■ Instructions to follow ■
In the listing below, find every line with the string "changes" and pull it out.

__________________________________________________

-- ==== Sys2Proof/Machine/Arith.lean ====
section
/-! DEFINITION. The integer arithmetic of FSME (spec/00_scope.md R12, R14;
spec/40_clock_reference.md R115, R116). Values are mathematical integers; nothing wraps. -/

namespace Sys2Proof.Machine

/-- Signed division truncating toward zero (R12, R115 item 4). -/
def tdiv (a b : Int) : Int := Int.tdiv a b

/-- The nearest integer to `n / d`, halves up (R12, R115 item 5). -/
def roundDiv (n d : Nat) : Nat := (2 * n + d) / (2 * d)

/-- `max(lo, min(v, hi))` on natural numbers (R12). -/
def clampNat (v lo hi : Nat) : Nat := max lo (min v hi)

/-- `max(lo, min(v, hi))` on integers (R12). -/
def clampInt (v lo hi : Int) : Int := max lo (min v hi)

/-- `10^n` (R12, R116). -/
def ipow10 (n : Nat) : Nat := 10 ^ n

/-- A value as the contents of a `w`-bit register; none when it does not fit (R14). -/
def fit (w n : Nat) : Option (BitVec w) := if n < 2 ^ w then some (BitVec.ofNat w n) else none

end Sys2Proof.Machine
end

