/-- The "written by" column of R23 and the table of R47, register by register and flag by flag: each
changes only by the stimuli listed for it, `RESET` aside. A reinitialisation is a restart of the
measurement or a switch of the measurement mode (R184 to R186). Nothing but `RD` changes the read port; no
stimulus changes the parameters or the waiting stimuli. `ILLEGAL` changes in a step only by an illegal
host word or `RESET`; that `exec` of an ill-formed `rd` sets it is the model's choice (log 12). -/
def Obligations.RegistersWrittenOnlyByTheirWriters : Prop :=
  (∀ (i : Instr) (s t : State), exec i s = .next t →
    t.params = s.params ∧ t.trace = s.trace ∧
    (i ≠ .reset →
      (t.ctrl.opmode ≠ s.ctrl.opmode → ∃ m, i = .setMode m) ∧
      (t.ctrl.genEn ≠ s.ctrl.genEn → ∃ b, i = .setGen b) ∧
      (t.ctrl.gateSel ≠ s.ctrl.gateSel → ∃ g, i = .setGate g) ∧
      (t.ctrl.threshSel ≠ s.ctrl.threshSel → ∃ u, i = .setThresh u) ∧
      (t.freqSet ≠ s.freqSet → ∃ v, i = .setFreq v) ∧
      (t.dutySet ≠ s.dutySet → ∃ v, i = .setDuty v) ∧
      (t.trim ≠ s.trim → (∃ v, i = .setTrim v) ∨ ∃ c d, i = .trimStep c d) ∧
      (t.plan ≠ s.plan → synthesizes i = true) ∧
      (t.meas.freq ≠ s.meas.freq →
        i = .evGateClose ∨ i = .evRefTick ∨ restartsMeasurement i = true) ∧
      (t.meas.duty ≠ s.meas.duty ∨ t.meas.dutyValid ≠ s.meas.dutyValid →
        i = .evGateClose ∨ i = .evRefTick ∨ reinitializes i s t) ∧
      (t.meas.mmode ≠ s.meas.mmode ∨ t.meas.block ≠ s.meas.block →
        completesCycle i s = true ∨ restartsMeasurement i = true) ∧
      (t.meas.stale ≠ s.meas.stale → i = .evRefTick ∨ reinitializes i s t) ∧
      (t.meas.act ≠ s.meas.act →
        i.opcode = .evCapture ∨ i = .evRefTick ∨ reinitializes i s t) ∧
      (t.meas.accOvf ≠ s.meas.accOvf →
        (∃ period pulse, i = .evCapture period pulse true) ∨ i = .evRefTick ∨
          reinitializes i s t) ∧
      (t.meas.gateCount ≠ s.meas.gateCount ∨ t.meas.gateOvf ≠ s.meas.gateOvf →
        i = .evEdge ∨ i = .evGateClose ∨ reinitializes i s t) ∧
      (t.meas.accPeriod ≠ s.meas.accPeriod ∨ t.meas.accDuty ≠ s.meas.accDuty ∨
          t.meas.accEdges ≠ s.meas.accEdges →
        i.opcode = .evCapture ∨ i = .evRefTick ∨ reinitializes i s t) ∧
      (t.meas.winTicks ≠ s.meas.winTicks ∨ t.meas.zeroTicks ≠ s.meas.zeroTicks →
        i = .evRefTick ∨ reinitializes i s t) ∧
      (t.illegal ≠ s.illegal → ∃ idx, i = .rd idx ∧ mappedIndex idx = false) ∧
      (t.readPort ≠ s.readPort → ∃ idx, i = .rd idx))) ∧
  ∀ s t : State, step s = .next t → t.illegal ≠ s.illegal →
    ∃ (w : Word) (rest : List Word), s.trace = w :: rest ∧
      (decode w = .illegalHostWord ∨ decode w = .stimulus .reset)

__________________________________________________

■ Expected output ■
changes only by the stimuli listed for it, `RESET` aside. A reinitialisation is a restart of the
measurement or a switch of the measurement mode (R184 to R186). Nothing but `RD` changes the read port; no
stimulus changes the parameters or the waiting stimuli. `ILLEGAL` changes in a step only by an illegal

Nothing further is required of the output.